One of the leading indicators of good health is adequate lung capacity. Lung capacity, as defined by Bajaj and Delgado is the volume of air in the lungs upon the maximum effort of inspiration. For an average healthy adult, that is about 5.5 liters of air. But how do we measure our lung capacity? A spirometer is the answer. Even though the device has undergone multiple revisions since it was first invented in the 1840s, it has not deviated away from its original purpose of measuring lung capacity.

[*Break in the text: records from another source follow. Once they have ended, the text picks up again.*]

-- ==== Sys2Proof/Tests/Slice0.lean ====
section
/-! SUPPORT. The model's own tests: ill-formed terms, words from 95_test_vectors.md (V10, V11), one step per
instruction with the answers of its vectors V20 to V90 and programs P1 to P5, and a witness for the
hypotheses of every statement that has some. No expected value was taken from the model. -/

namespace Sys2Proof.Tests

open Sys2Proof Sys2Proof.Machine

/-! ### WellFormed refuses (42_code_table.md R127; 45_control_readback.md R178) -/

theorem test_wf_ldcode_length_zero : (Instr.ldcode 0x61 0 0).wellFormed = false := by decide
theorem test_wf_ldcode_stray_bit : (Instr.ldcode 0x61 2 0b101).wellFormed = false := by decide
theorem test_wf_rdnode_31 : (Instr.rdnode 31).wellFormed = false := by decide
theorem test_wf_accepts : (Instr.ldcode 0x20 15 0x7FFF).wellFormed = true ∧ (Instr.rdnode 30).wellFormed = true := by
  decide

/-! ### Decoding: the words of V10, and words written out from the formats of R81 -/

theorem test_decode_format_z :
    decode 0x00000000#32 = .ok .nop ∧ decode 0x08000000#32 = .ok .ftclr ∧ decode 0x18000000#32 = .ok .build ∧
    decode 0x20000000#32 = .ok .gen ∧ decode 0x28000000#32 = .ok .ctclr ∧ decode 0x40000000#32 = .ok .encbeg ∧
    decode 0x50000000#32 = .ok .encend ∧ decode 0x60000000#32 = .ok .decbeg ∧
    decode 0x70000000#32 = .ok .decend ∧ decode 0x80000000#32 = .ok .rdstat ∧
    decode 0x88000000#32 = .ok .rdtot ∧ decode 0x98000000#32 = .ok .rdtree := by decide
theorem test_decode_format_s :
    decode 0x10000061#32 = .ok (.count 0x61) ∧ decode 0x100000FF#32 = .ok (.count 0xFF) ∧
    decode 0x48000062#32 = .ok (.enc 0x62) ∧ decode 0x90000061#32 = .ok (.rdfreq 0x61) ∧
    decode 0xA8000062#32 = .ok (.rdcode 0x62) := by decide
theorem test_decode_format_b :
    decode 0x68000000#32 = .ok (.decbit false) ∧ decode 0x68000001#32 = .ok (.decbit true) := by decide
theorem test_decode_format_n :
    decode 0xA0000005#32 = .ok (.rdnode 5) ∧ decode 0xA000001E#32 = .ok (.rdnode 30) := by decide
theorem test_decode_format_c :
    decode 0x30000161#32 = .ok (.ldcode 0x61 1 0) ∧ decode 0x30001262#32 = .ok (.ldcode 0x62 2 0b01) ∧
    decode 0x37FFFF20#32 = .ok (.ldcode 0x20 15 0x7FFF) := by decide
/-- One word of each unit, bit by bit: OP, then the fields of its format. -/
theorem test_decode_bits :
    decode 0b00010_0000000000000000000_01100001#32 = .ok (.count 0x61) ∧
    decode 0b00011_000000000000000000000000000#32 = .ok .build ∧
    decode 0b00110_000000000000011_0011_01100010#32 = .ok (.ldcode 0x62 3 0b011) ∧
    decode 0b01001_0000000000000000000_01100010#32 = .ok (.enc 0x62) ∧
    decode 0b01101_00000000000000000000000000_1#32 = .ok (.decbit true) ∧
    decode 0b10100_0000000000000000000000_00101#32 = .ok (.rdnode 5) := by decide
/-- V11. -/
theorem test_decode_rejects :
    decode 0x38000000#32 = .error .reservedOpcode ∧ decode 0x58000000#32 = .error .reservedOpcode ∧
    decode 0x78000000#32 = .error .reservedOpcode ∧ decode 0xB0000000#32 = .error .reservedOpcode ∧
    decode 0xFFFFFFFF#32 = .error .reservedOpcode ∧ decode 0x00000001#32 = .error .reservedBits ∧
    decode 0x10000100#32 = .error .reservedBits ∧ decode 0x68000002#32 = .error .reservedBits ∧
    decode 0xA0000020#32 = .error .reservedBits ∧ decode 0x18000001#32 = .error .reservedBits := by decide
theorem test_table_word : decodeTableWord 32 0xA0000005 = some (.rdnode 5) ∧ decodeTableWord 32 0x00000001 = none := by
  decide
/-- V10. -/
theorem test_encode :
    encode (.ldcode 0x62 2 0b01) = 0x30001262#32 ∧ encode (.ldcode 0x20 15 0x7FFF) = 0x37FFFF20#32 ∧
    encode (.decbit true) = 0x68000001#32 ∧ encode (.rdnode 30) = 0xA000001E#32 ∧
    encode (.rdcode 0x62) = 0xA8000062#32 ∧ encode .rdtree = 0x98000000#32 := by decide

Luckily, the function of a spirometer is very intuitive to understand. One type of spirometer, called the pneumotachograph spirometer, measures the amount of air a person exhales and inhales in a second. Here is a quick run through of how that happens. The pneumotachograph spirometer typically consists of a tube, a flowmeter and a sensor. The tube is responsible for converting the information gathered by the sensor to an electric signal. The information carried by the signal is then displayed using a spirogram, a graph with flow rate (volume per second) plotted against inhaled air volume (meters cubed). Based on the characteristics of the graph, the health personnel conducting the test can then analyze the lung capacity of the subject.

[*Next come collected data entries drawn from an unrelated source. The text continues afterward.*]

/-- R103: the two data symbols, as fields and as words; both last 25 ticks. -/
def Obligations.DataSymbols : Prop :=
  encOne = ⟨true, BitVec.ofNat 15 T1H, false, BitVec.ofNat 15 T1L⟩ ∧
  encZero = ⟨true, BitVec.ofNat 15 T0H, false, BitVec.ofNat 15 T0L⟩ ∧
  (T1H = 16 ∧ T1L = 9 ∧ T0H = 8 ∧ T0L = 17) ∧
  encOne.toWord = 0x00098010#32 ∧ encZero.toWord = 0x00118008#32 ∧
  T1H + T1L = 25 ∧ T0H + T0L = 25

/-! ## BitEncoder and the operands (40_bit_encoder.md, 43_transmit_driver.md) -/

/-- R130: the tick divider, its order of operations, its range and its corner cases. -/
def Obligations.TickDividerFormula : Prop :=
  (∀ f : BitVec 16, tickDivider f = (f.toNat * 5) / 100 ∧ tickDivider f = f.toNat / 20 ∧ tickDivider f ≤ 3276 ∧
    f.toNat * 5 < 2 ^ 32) ∧
  (∀ f : BitVec 16, f.toNat ≤ 19 → tickDivider f = 0) ∧
  (∀ f : BitVec 16, 20 ≤ f.toNat → f.toNat ≤ 39 → tickDivider f = 1) ∧
  (∀ f : BitVec 16, 80 ≤ f.toNat → f.toNat ≤ 99 → tickDivider f = 4) ∧
  (∀ f : BitVec 16, 5100 ≤ f.toNat → f.toNat ≤ 5119 → tickDivider f = 255) ∧
  tickDivider 5120 = 256 ∧ tickDivider 65535 = 3276

/-- R135: the ordering property of the two symbols, with the constants, all at least 1; and that their words differ (what R153
relies on). No configuration enters: the symbols are constants of the block. -/
def Obligations.SymbolOrdering : Prop :=
  encOne.dh.toNat = T1H ∧ encOne.dl.toNat = T1L ∧ encZero.dh.toNat = T0H ∧ encZero.dl.toNat = T0L ∧
  T0H < T1H ∧ T1L < T0L ∧ 1 ≤ T0H ∧ 1 ≤ T1L ∧ enc true ≠ enc false

/-- R192: the seven laws of the brightness scaling. -/
def Obligations.ScaleLaws : Prop :=
  (∀ c b : Byte, scale c b ≤ c) ∧
  (∀ c : Byte, scale c 255 = c) ∧
  (∀ c : Byte, scale c 0 = 0) ∧
  (∀ c c' b : Byte, c ≤ c' → scale c b ≤ scale c' b) ∧
  (∀ c b b' : Byte, b ≤ b' → scale c b ≤ scale c b') ∧
  (∀ c b : Byte, scale c b = 0 ↔ c.toNat * (b.toNat + 1) < 256) ∧
  (∀ b : Byte, scale 255 b = b ∧ scaleColor ⟨255, 255, 255⟩ b = ⟨b, b, b⟩)

/-- R232: the value at each of the 510 steps, half by half; where the halves begin and end; adjacent steps differ by exactly 1, and so
do the last step and the first. -/
def Obligations.RampValues : Prop :=
  (∀ k : BitVec 9, k.toNat ≤ 254 → (ramp k).toNat = k.toNat) ∧
  (∀ k : BitVec 9, 255 ≤ k.toNat → k.toNat ≤ 509 → (ramp k).toNat = 510 - k.toNat) ∧
  (∀ k : BitVec 9, k.toNat < 509 →
    (ramp (k + 1)).toNat = (ramp k).toNat + 1 ∨ (ramp (k + 1)).toNat + 1 = (ramp k).toNat) ∧
  ramp 0 = 0 ∧ ramp 254 = 254 ∧ ramp 255 = 255 ∧ ramp 509 = 1 ∧ (ramp 0).toNat + 1 = (ramp 509).toNat

/-- R230 and R234: the schedule has 3 x 510 steps, step `j` is step `j mod 510` of channel `j / 510` in the order blue, green,
red, and it is the order in which the controller goes from one step to the next. -/
def Obligations.FadeScheduleOrder : Prop :=
  fadeSchedule.length = 1530 ∧
  (∀ j, j < 510 → fadeSchedule[j]? = some (.blue, BitVec.ofNat 9 j)) ∧
  (∀ j, j < 510 → fadeSchedule[510 + j]? = some (.green, BitVec.ofNat 9 j)) ∧
  (∀ j, j < 510 → fadeSchedule[1020 + j]? = some (.red, BitVec.ofNat 9 j)) ∧
  (∀ j c k, fadeSchedule[j]? = some (c, k) → nextFadeStep c k = fadeSchedule[j + 1]?)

Basic set-up of a spirometer test Source:Wikipedia
What are some lung conditions that a spirometer can help us diagnose? It can help us diagnose Asthma, determine if our airways have become narrowed or if our lungs are congested by mucus (pulmonary fibrosis). Another condition on the list of diagnosis is cystic fibrosis, a rare chronic condition that alters the function of body parts such as the lung and liver by producing mucus. Our vital capacities can be compromised for different reasons eventually causing the aforementioned defects in our health. Some of the reasons are partly hereditary(such as cystic fibrosis) but most of these are caused by external factors such as smoking and exposure to polluted air. Other factors cited in early medical studies include race, gender and age.

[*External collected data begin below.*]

@[simp] theorem enterBuild_color : (enterBuild f s).color = s.color := rfl
@[simp] theorem enterBuild_bri : (enterBuild f s).bri = s.bri := rfl
@[simp] theorem enterBuild_count : (enterBuild f s).count = s.count := rfl
@[simp] theorem enterBuild_scol : (enterBuild f s).scol = s.scol := rfl
@[simp] theorem enterBuild_pkt : (enterBuild f s).pkt = s.pkt := rfl
@[simp] theorem enterBuild_fc : (enterBuild f s).fc = s.fc := rfl
@[simp] theorem enterBuild_fch : (enterBuild f s).fch = s.fch := rfl
@[simp] theorem enterBuild_fstep : (enterBuild f s).fstep = s.fstep := rfl
@[simp] theorem enterBuild_ctrl : (enterBuild f s).ctrl = .build := rfl
@[simp] theorem enterBuild_rdptr : (enterBuild f s).rdptr = s.rdptr := rfl
@[simp] theorem enterBuild_phase : (enterBuild f s).phase = s.phase := rfl
@[simp] theorem enterBuild_tickcnt : (enterBuild f s).tickcnt = s.tickcnt := rfl
@[simp] theorem enterBuild_presc : (enterBuild f s).presc = s.presc := rfl
@[simp] theorem enterBuild_rspValid : (enterBuild f s).rspValid = s.rspValid := rfl
@[simp] theorem enterBuild_freqMhz : (enterBuild f s).freqMhz = s.freqMhz := rfl
@[simp] theorem enterBuild_pin : (enterBuild f s).pin = s.pin := rfl
@[simp] theorem enterBuild_tickDiv : (enterBuild f s).tickDiv = s.tickDiv := rfl
@[simp] theorem enterBuild_drv : (enterBuild f s).drv = s.drv := rfl
@[simp] theorem enterBuild_ch : (enterBuild f s).ch = s.ch := rfl
@[simp] theorem enterBuild_flen : (enterBuild f s).flen = s.flen := rfl
@[simp] theorem enterBuild_result : (enterBuild f s).result = s.result := rfl
@[simp] theorem enterBuild_fb : (enterBuild f s).fb = s.fb := rfl
@[simp] theorem enterBuild_txn : (enterBuild f s).txn = s.txn := rfl
@[simp] theorem enterBuild_out : (enterBuild f s).out = s.out := rfl
@[simp] theorem enterBuild_line : (enterBuild f s).line = s.line := rfl
@[simp] theorem enterBuild_dly : (enterBuild f s).dly = s.dly := rfl
@[simp] theorem enterBuild_params : (enterBuild f s).params = s.params := rfl
@[simp] theorem enterBuild_hostInputs : (enterBuild f s).hostInputs = s.hostInputs := rfl
@[simp] theorem enterBuild_cfgAnswers : (enterBuild f s).cfgAnswers = s.cfgAnswers := rfl
@[simp] theorem enterBuild_cfgDraws : (enterBuild f s).cfgDraws = s.cfgDraws := rfl
@[simp] theorem enterBuild_beginAnswers : (enterBuild f s).beginAnswers = s.beginAnswers := rfl
@[simp] theorem enterBuild_beginDraws : (enterBuild f s).beginDraws = s.beginDraws := rfl
@[simp] theorem enterBuild_waitAnswers : (enterBuild f s).waitAnswers = s.waitAnswers := rfl
@[simp] theorem enterBuild_waitDraws : (enterBuild f s).waitDraws = s.waitDraws := rfl
@[simp] theorem enterBuild_hwOutcome : (enterBuild f s).hwOutcome = s.hwOutcome := rfl
@[simp] theorem enterBuild_inFade : (enterBuild f s).inFade = f := rfl

end

/-! ## nextCycle -/

section
variable (s : State)

@[simp] theorem nextCycle_color : s.nextCycle.color = s.color := rfl
@[simp] theorem nextCycle_bri : s.nextCycle.bri = s.bri := rfl
@[simp] theorem nextCycle_count : s.nextCycle.count = s.count := rfl
@[simp] theorem nextCycle_scol : s.nextCycle.scol = s.scol := rfl
@[simp] theorem nextCycle_pkt : s.nextCycle.pkt = s.pkt := rfl
@[simp] theorem nextCycle_fc : s.nextCycle.fc = s.fc := rfl
@[simp] theorem nextCycle_fch : s.nextCycle.fch = s.fch := rfl
@[simp] theorem nextCycle_fstep : s.nextCycle.fstep = s.fstep := rfl
@[simp] theorem nextCycle_ctrl : s.nextCycle.ctrl = s.ctrl := rfl
@[simp] theorem nextCycle_rdptr : s.nextCycle.rdptr = s.rdptr := rfl
@[simp] theorem nextCycle_phase : s.nextCycle.phase = s.phase := rfl
@[simp] theorem nextCycle_tickcnt : s.nextCycle.tickcnt = s.tickcnt := rfl
@[simp] theorem nextCycle_presc : s.nextCycle.presc = s.presc := rfl
@[simp] theorem nextCycle_rspValid : s.nextCycle.rspValid = false := rfl
@[simp] theorem nextCycle_freqMhz : s.nextCycle.freqMhz = s.freqMhz := rfl
@[simp] theorem nextCycle_pin : s.nextCycle.pin = s.pin := rfl
@[simp] theorem nextCycle_tickDiv : s.nextCycle.tickDiv = s.tickDiv := rfl
@[simp] theorem nextCycle_drv : s.nextCycle.drv = s.drv := rfl
@[simp] theorem nextCycle_ch : s.nextCycle.ch = s.ch := rfl
@[simp] theorem nextCycle_flen : s.nextCycle.flen = s.flen := rfl
@[simp] theorem nextCycle_result : s.nextCycle.result = s.result := rfl
@[simp] theorem nextCycle_fb : s.nextCycle.fb = s.fb := rfl
@[simp] theorem nextCycle_txn : s.nextCycle.txn = s.txn := rfl
@[simp] theorem nextCycle_out : s.nextCycle.out = s.out := rfl
@[simp] theorem nextCycle_line : s.nextCycle.line = s.line := rfl
@[simp] theorem nextCycle_dly : s.nextCycle.dly = s.dly := rfl
@[simp] theorem nextCycle_params : s.nextCycle.params = s.params := rfl
@[simp] theorem nextCycle_hostInputs : s.nextCycle.hostInputs = s.hostInputs := rfl
@[simp] theorem nextCycle_cfgAnswers : s.nextCycle.cfgAnswers = s.cfgAnswers := rfl
@[simp] theorem nextCycle_cfgDraws : s.nextCycle.cfgDraws = s.cfgDraws := rfl
@[simp] theorem nextCycle_beginAnswers : s.nextCycle.beginAnswers = s.beginAnswers := rfl
@[simp] theorem nextCycle_beginDraws : s.nextCycle.beginDraws = s.beginDraws := rfl
@[simp] theorem nextCycle_waitAnswers : s.nextCycle.waitAnswers = s.waitAnswers := rfl
@[simp] theorem nextCycle_waitDraws : s.nextCycle.waitDraws = s.waitDraws := rfl
@[simp] theorem nextCycle_hwOutcome : s.nextCycle.hwOutcome = s.hwOutcome := rfl
@[simp] theorem nextCycle_inFade : s.nextCycle.inFade = s.inFade := rfl

end

/-! ## accept -/

section
variable (r : List HostInput) (s : State)

@[simp] theorem accept_color : (s.accept r).color = s.color := rfl
@[simp] theorem accept_bri : (s.accept r).bri = s.bri := rfl
@[simp] theorem accept_count : (s.accept r).count = s.count := rfl
@[simp] theorem accept_scol : (s.accept r).scol = s.scol := rfl
@[simp] theorem accept_pkt : (s.accept r).pkt = s.pkt := rfl
@[simp] theorem accept_fc : (s.accept r).fc = s.fc := rfl
@[simp] theorem accept_fch : (s.accept r).fch = s.fch := rfl
@[simp] theorem accept_fstep : (s.accept r).fstep = s.fstep := rfl
@[simp] theorem accept_ctrl : (s.accept r).ctrl = s.ctrl := rfl
@[simp] theorem accept_rdptr : (s.accept r).rdptr = s.rdptr := rfl
@[simp] theorem accept_phase : (s.accept r).phase = s.phase := rfl
@[simp] theorem accept_tickcnt : (s.accept r).tickcnt = s.tickcnt := rfl
@[simp] theorem accept_presc : (s.accept r).presc = s.presc := rfl
@[simp] theorem accept_rspValid : (s.accept r).rspValid = false := rfl
@[simp] theorem accept_freqMhz : (s.accept r).freqMhz = s.freqMhz := rfl
@[simp] theorem accept_pin : (s.accept r).pin = s.pin := rfl
@[simp] theorem accept_tickDiv : (s.accept r).tickDiv = s.tickDiv := rfl
@[simp] theorem accept_drv : (s.accept r).drv = s.drv := rfl
@[simp] theorem accept_ch : (s.accept r).ch = s.ch := rfl
@[simp] theorem accept_flen : (s.accept r).flen = s.flen := rfl
@[simp] theorem accept_result : (s.accept r).result = s.result := rfl
@[simp] theorem accept_fb : (s.accept r).fb = s.fb := rfl
@[simp] theorem accept_txn : (s.accept r).txn = s.txn := rfl
@[simp] theorem accept_out : (s.accept r).out = s.out := rfl
@[simp] theorem accept_line : (s.accept r).line = s.line := rfl
@[simp] theorem accept_dly : (s.accept r).dly = s.dly := rfl
@[simp] theorem accept_params : (s.accept r).params = s.params := rfl
@[simp] theorem accept_hostInputs : (s.accept r).hostInputs = r := rfl
@[simp] theorem accept_cfgAnswers : (s.accept r).cfgAnswers = s.cfgAnswers := rfl
@[simp] theorem accept_cfgDraws : (s.accept r).cfgDraws = s.cfgDraws := rfl
@[simp] theorem accept_beginAnswers : (s.accept r).beginAnswers = s.beginAnswers := rfl
@[simp] theorem accept_beginDraws : (s.accept r).beginDraws = s.beginDraws := rfl
@[simp] theorem accept_waitAnswers : (s.accept r).waitAnswers = s.waitAnswers := rfl
@[simp] theorem accept_waitDraws : (s.accept r).waitDraws = s.waitDraws := rfl
@[simp] theorem accept_hwOutcome : (s.accept r).hwOutcome = s.hwOutcome := rfl
@[simp] theorem accept_inFade : (s.accept r).inFade = s.inFade := rfl

end

end Sys2Proof.Machine
end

The difference in lung capacity between white people and colored people has been a widely accepted phenomenon. For a long time the broader medical community believed that lung capacity difference was innate. As a result, “race corrections” are applied on the spirometer results in an attempt to get a more accurate value. The correction factor shrinks the benchmark for standard lung capacity of black people by 10% and Asian people by 4% to 6%.
This obviously calls into question who the system designated as the benchmark of health and normalcy – the white population. The “race correction” doesn’t acknowledge the intersections of socio-economic status, exposure to cleaner air, or sex. These are all factors that can largely influence well-being including but not limited to lung capacity.
Why does this matter? It matters because race correction could result in the deprivation of the necessary medical attention that needs to be given to colored communities. It also overlooks the intersectionality of their experiences that exist in the spheres of social class, environmental factors, and lived experiences. Thus, we need to question how race correction was installed in the first place. Was it a pure speculation? Was it devised as a result of segregative policies? Or did it have an empirical basis? That is why it is important to put the spirometer in a historical context and reevaluate the implicit biases with which it was designed.